Just as Clive remembers his father. His father is mentally ill, he tells the jury. “He’s ruined his whole life, he’s done some terrible things, some really terrible things.” And yet, Clive says, “it would be very hard for anyone to prove that my father actively intended to hurt me when he was doing what he was doing, because he didn’t. So they couldn’t prove that under any circumstance, and remember that, because without specific intent”—proved beyond a reasonable doubt—“you can’t find Ricky guilty of first degree murder.”

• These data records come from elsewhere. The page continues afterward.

-- ==== Sys2Proof/Tests/Slice0.lean ====
section
/-! SUPPORT. Tests: expected results worked out by hand from the rules named, one small step each; the
well-formedness smoke; and, for each statement with hypotheses, states and operands that meet them. -/

namespace Sys2Proof.Tests

set_option Elab.async false

open Sys2Proof.Machine

/-! ### Small states -/

/-- The state a command leaves. -/
def after (c : Instr) (s : State) : Option State :=
  match exec c s with
  | .next t => some t
  | _ => none

/-- What a request is answered with on its port. -/
def answer (p : Port) (c : Instr) (s : State) : Option (List Byte) :=
  (after c s).bind (fun t => (t.ports.get p).reply)

/-- A pack of class M, profile P2. -/
def pack (soc : Nat) : Pack where
  id := 7
  capacity := 2000
  cls := .m
  soc := soc
  temp := 20
  abilities := 0b1111
  health := .good
  profile := .p2
  refusals := 0
  socUsed := none

/-- A booking of class M, level 800, due at 1200, hold 300. -/
def booking (state : ClaimState) (take : Option BayNo) : Claim where
  id := ⟨.gateway, 5⟩
  seq := 1
  openTime := 900
  cls := .m
  level := 800
  due := 1200
  hold := some 300
  firstIssue := false
  expiry := 1500
  state := state
  takeBay := take
  firstReady := none
  returned := none
  atRisk := false
  projected := none

/-- The clock SET at 1000, nothing in the bays. -/
def base : State := { State.reset with clock := { time := 1000, isSet := true } }

/-- Bay 1 CHARGING with SoC 900. -/
def charging : State :=
  base.modBay 0 (fun r =>
    { r with link := .reachable, sensed := true, state := .charging, pack := some (pack 900),
             band := some (.row 3), cap := 1600 })

/-- Bay 1 CHARGING, with a grant, matched with a booking. -/
def matchedIn (state : ClaimState) : State :=
  (charging.setClaims [booking state (some 0)]).modBay 0 (fun r =>
    { r with matched := some ⟨.gateway, 5⟩, grant := 400, parity := .both, rank := some 1 })

/-- The same with the feed CURRENT and the exchange's intake bay, bay 2, REACHABLE. -/
def ready : State :=
  ((matchedIn .ready).modBay 1 (fun r => { r with link := .reachable })).modGrants
    (fun g => { g with feed := .current, watts := 20000, usable := 18000, timer := some 10 })

/-- Exchange 1 in a phase, intake bay 2, take bay 1. -/
def swap (phase : Phase) : State :=
  (((ready.setClaims [booking .swapping (some 0)]).setExch 0 (some
    { claim := ⟨.gateway, 5⟩, phase := phase, intake := some 1, take := some 0, deadline := 0, start := 1000,
      abort := false, relink := false })).modBay 0 (fun r => { r with role := .take 0, grant := 0 })).modBay 1
    (fun r => { r with role := .intake 0 })

/-- A transaction in flight. -/
def inFlight (s : State) (fl : Flight) : State := s.modBus (fun u => { u with flight := some fl })

/-- A report of a shut bay with its pack. -/
def rep : ShortReport where
  door := .closed
  latch := .locked
  sensed := true
  count := 0
  restart := false
  soc := 900
  temp := 20
  session := .active
  packFault := false

/-- A good pack of class M. -/
def ident : Identity where
  packId := 7
  capacity := 2000
  abilities := 0b1111
  health := .good

/-- Bay 1 ADMITTING a pack. -/
def admitting : State :=
  { base with admissions := 1 }.modBay 0 (fun r =>
    { r with link := .reachable, sensed := true, state := .admitting,
             admission := some { cause := .insertion, attempts := 1, held := false, number := 1 } })

/-- Bay 1 FAULTED with a cause, its pack standing. -/
def faulted (k : FaultCause) : State :=
  charging.modBay 0 (fun r => { r with state := .faulted, cause := some k })

/-- The reply of a success, without its port's own counts. -/
def ok (r : Request) (payload : List Byte) : Option (List Byte) := some (frame r.code payload)

/-- The reply of a refusal. -/
def no (r : Request) (c : RefusalCode) : Option (List Byte) := some (frame (r.code ||| 0x80) [c.byte])

/-! ### Well-formedness -/

theorem test_readBay_too_long : (Instr.readBay .gateway (List.replicate 97 1)).wellFormed = false := by decide

theorem test_readBay_longest : (Instr.readBay .gateway (List.replicate 96 1)).wellFormed = true := by decide

theorem test_identity_without_pack :
    (Instr.bayReply true 1 { rep with sensed := false } (.identity ident)).wellFormed = false := by decide

theorem test_powerOn_wellFormed : Instr.powerOn.wellFormed = true := by decide

/-! ### Frames -/

/-- The check of R166 on the nine digits: 0x29B1, the value of that polynomial and initial value. -/
theorem test_crc : crc16 [0x31, 0x32, 0x33, 0x34, 0x35, 0x36, 0x37, 0x38, 0x39] = 0x29B1 := by decide +kernel

/-- REPORT-FEED of 20,000 W: 0x00004E20, high byte first (R176). -/
theorem test_decode_reportFeed : decodeRequest 0x30 [0x00, 0x00, 0x4E, 0x20] = .ok (.reportFeed 20000) := by
  decide

theorem test_decode_openWalkup :
    decodeRequest 0x21 [0x12, 0x34, 0x02, 0x03, 0x20] = .ok (.openWalkup 0x1234 2 800) := by decide

theorem test_decode_short : decodeRequest 0x21 [0x12, 0x34, 0x02, 0x03] = .error .badLength := by decide

theorem test_decode_unknown : decodeRequest 0x05 [] = .error .unknownRequest := by decide

/-! ### One step of each command -/

theorem test_powerOn : (after .powerOn ready).map (fun t => (t.bay 0, t.book.claims)) =
    some (State.reset.bay 0, []) := by decide +kernel

theorem test_rxByte_sync : (after (.rxByte .gateway 0xD5) State.reset).map (fun t => t.ports.gateway.rx) =
    some (.inFrame []) := by decide +kernel

theorem test_interByteGap : (after (.interByteGap .gateway)
    (State.reset.setRx .gateway (.inFrame [1]))).map (fun t => (t.ports.gateway.rx, t.ports.gateway.crcErrors)) =
    some (.hunting, 0) := by decide +kernel

theorem test_replyTransmitted : (after (.replyTransmitted .gateway) (State.reset.putReply .gateway [1])).map
    (fun t => t.ports.gateway.reply) = some none := by decide +kernel

theorem test_readStatus : answer .gateway (.readStatus .gateway) State.reset =
    ok .readStatus [0, 0, 0, 0, 0, 0, 0, 0, 0, 0, 0, 0, 0, 0, 12, 1, 0, 1, 0, 0, 0, 0, 0, 0] := by
  decide +kernel

theorem test_fetchNotices : answer .cabinet (.fetchNotices .cabinet)
    (State.reset.notify .planInstalled .none 1 7) =
    ok .fetchNotices [1, 0, 0, 0, 0x14, 0, 0, 0, 0, 0, 0, 0, 0, 0, 1, 0, 0, 0, 7, 0, 0, 0, 0, 0, 0, 0, 0] := by
  decide +kernel

theorem test_setAttention : answer .gateway (.setAttention .gateway 200) State.reset =
    ok (.setAttention 200) [16, 0, 0] := by decide +kernel

theorem test_portClear : (after (.portClear .cabinet) (State.reset.notify .planInstalled .none 1 7)).map
    (fun t => (t.ports.cabinet.notices, t.ports.cabinet.attn)) = some ([], false) := by decide +kernel

/-- Bay 1 after power-on by the bits of R176: number 1, door CLOSED; sets of 1111; fill target 950. -/
theorem test_readBay : answer .gateway (.readBay .gateway [1]) State.reset =
    ok (.readBay [1]) [0x08, 0x40, 0, 0, 0, 0, 0xFF, 0, 0xED, 0x80, 0, 0, 0, 0, 0, 0, 0, 0, 0, 0, 0, 0, 0, 0] := by
  decide +kernel

theorem test_setBayService : (after (.setBayService .gateway 1 1) ready).map
    (fun t => ((t.bay 0).service, (t.bay 0).grant, (t.bay 0).matched)) = some (.outOfService, 0, none) := by
  decide +kernel

theorem test_setBayAbility : answer .gateway (.setBayAbility .gateway 1 0x07) State.reset =
    ok (.setBayAbility 1 7) [1, 7, 15] := by decide +kernel

theorem test_restartBay : (after (.restartBay .gateway 1) charging).map
    (fun t => ((t.bay 0).state, t.bus.queue.map (fun e => e.cmd))) =
    some (.admitting, [.chargeStop true, .identify 1]) := by decide +kernel

theorem test_openBooking : (after (.openBooking .gateway 5 1 0 1100 0 0) base).map
    (fun t => t.book.claims.map (fun c => (c.level, c.due, c.hold, c.expiry))) =
    some [(800, 1100, some 300, 1400)] := by decide +kernel

theorem test_openBooking_unset : answer .gateway (.openBooking .gateway 5 1 0 1100 0 0) State.reset =
    no (.openBooking 5 1 0 1100 0 0) .clockUnset := by decide +kernel

theorem test_openWalkup : (after (.openWalkup .terminal 5 1 0) base).map
    (fun t => t.book.claims.map (fun c => (c.state, c.due, c.expiry))) = some [(.waiting, 1000, 1900)] := by
  decide +kernel

/-- A raised level takes the claim out of READY (R49). -/
theorem test_amendBooking : (after (.amendBooking .gateway 5 0x04 0 0 1000 0) ready).map
    (fun t => t.book.claims.map (fun c => (c.state, c.level))) = some [(.matched, 1000)] := by decide +kernel
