-- ==== Sys2Proof/Machine/Session.lean ====
section
/-! DEFINITION. The meanings of the two session operations of the command port (41_session.md). -/

namespace Sys2Proof.Machine

/-- The I-block frame an attempt sends: ENCODE_I of the current SEQ and the request in REQ_BUF (41_session.md R68). -/
def requestFrame (reqLen : Nat) (s : State) : List Byte :=
  encodeIFrame (crcOf s) s.seq (readBytes s.reqBuf 0 reqLen)

/-- Rule R68: the frame into TX_BUF, the attempt registers set, phase SENDING. -/
def beginAttempt (reqLen maxLen : Nat) (s : State) : State :=
  match memWrite s.params.frameBufCap s.txBuf 0 (requestFrame reqLen s) with
  | none => raiseFault .outOfBounds s
  | some tx => startAttempt tx reqLen maxLen s

/-- The first precondition of rule R67: PHASE == IDLE, otherwise Reentry is recorded. -/
def noteReentry (s : State) : State :=
  if s.phase = .idle then s else raiseFault .reentry s

/-- The second precondition of rule R67: req_len <= MAX_FRAME_PAYLOAD, otherwise RequestTooLarge is recorded. -/
def noteRequestSize (reqLen : Nat) (s : State) : State :=
  if requestTooLarge s.params reqLen then raiseFault .requestTooLarge s else s

/-- TRANSCEIVE: with both preconditions met the attempt starts; each broken one is recorded and nothing else changes
(41_session.md R67, R68; log entry 14). -/
def execTransceive (reqLen maxResponseLen : Nat) (s : State) : Host.Outcome State Fault Refusal :=
  live s fun s =>
    if s.phase = .idle ∧ requestTooLarge s.params reqLen = false then beginAttempt reqLen maxResponseLen s
    else noteRequestSize reqLen (noteReentry s)

/-- RESET_SEQUENCE: SEQ <- 0 in IDLE, otherwise the usage fault ResetWhileBusy (41_session.md R87). -/
def execResetSequence (s : State) : Host.Outcome State Fault Refusal :=
  live s fun s => if s.phase = .idle then { s with seq := 0 } else raiseFault .resetWhileBusy s

end Sys2Proof.Machine
end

“This is the poor child, Jeremy,” Clive says. He shows the jurors the picture they’ve seen before, Jeremy at school. “This is Oscar Lee Langley.” He shows them the portrait that’s on Oscar’s grave.

Stop here. This is the strategy Clive tried at the seminar: Talking about his father. Now let Clive hold the photos up for a long moment, as he does for the jury. The jury will never hear about the seminar—not with how horrified everyone there was at what Ricky said. Clive got that excluded. But still, Clive sees his father in Ricky. He can’t not tell the story that way. So let him try to make the jurors do, in their minds, what he did with his father, and write the past onto the present. What he’s saying Ricky did in his mind. What I know I did in seeing my grandfather when I looked at Ricky. In the photographs, both boys—Oscar in 1964 and Jeremy in 1991—smile gap-toothed grins. They wear short-sleeved checked shirts. Their hair holds gleaming parts carefully combed by Bessie and Lorilei two long-ago mornings. “Is it coincidence or is it evidence of Ricky’s mental illness how similar these two pictures look?”

If Lorilei Guillory can see that Ricky deserves mercy, Clive says, then who is the jury not to? “In whose name is this trial going on? It’s not the state of Louisiana, it’s not me, this is for Truth. This is for the truth, the truth for little Jeremy Guillory. If Lorilei can see it, then we can see it, too. And Ricky is not just plain mean, Ricky is mentally ill, like my dad. Far worse than my dad.”

It is, finally, Killingsworth’s turn. One last time, Gray leaves the courtroom.

“Mr. Smith’s father isn’t on trial in this case. Mental illness is not on trial in this case. And when somebody comes up here and tries to convince sixteen individuals, sixteen citizens of this country, of mental illness that was made up in this case for your benefit, it insults me. You know, everybody can sit around and talk about oh, poor, pitiful Ricky Langley. Well, what about poor pitiful Jeremy Guillory? That’s what we really need to focus on, Jeremy Guillory, this little boy whose life was taken away on February 7, 1992, by that man.

“Pedophilia is a disease. I’m not going to sit here and try to fool you or tell you that I don’t think pedophilia is a terrible, terrible disease. It is. But pedophilia doesn’t rob a person of their ability to make a decision between what is right and wrong. And that’s what the issue is here.” Ricky’s choices in this case, she says, began when he first saw Jeremy. When he first realized that he wanted Jeremy. “He knew those choices were wrong. Because if he didn’t know those choices were wrong why in the world would he be having this conflict in his mind?” He molested Jeremy. All right, she’ll admit that they can’t prove exactly when it happened, she says, but it did. That semen on the back of Jeremy’s T-shirt—even if it transferred from the bedclothes, the stain would have had to be wet. “Use your common sense. What does that tell you?”

Ricky begins to shake in his seat, muttering to himself.

“That tells you exactly what you think it tells you. He had to ejaculate with that child.”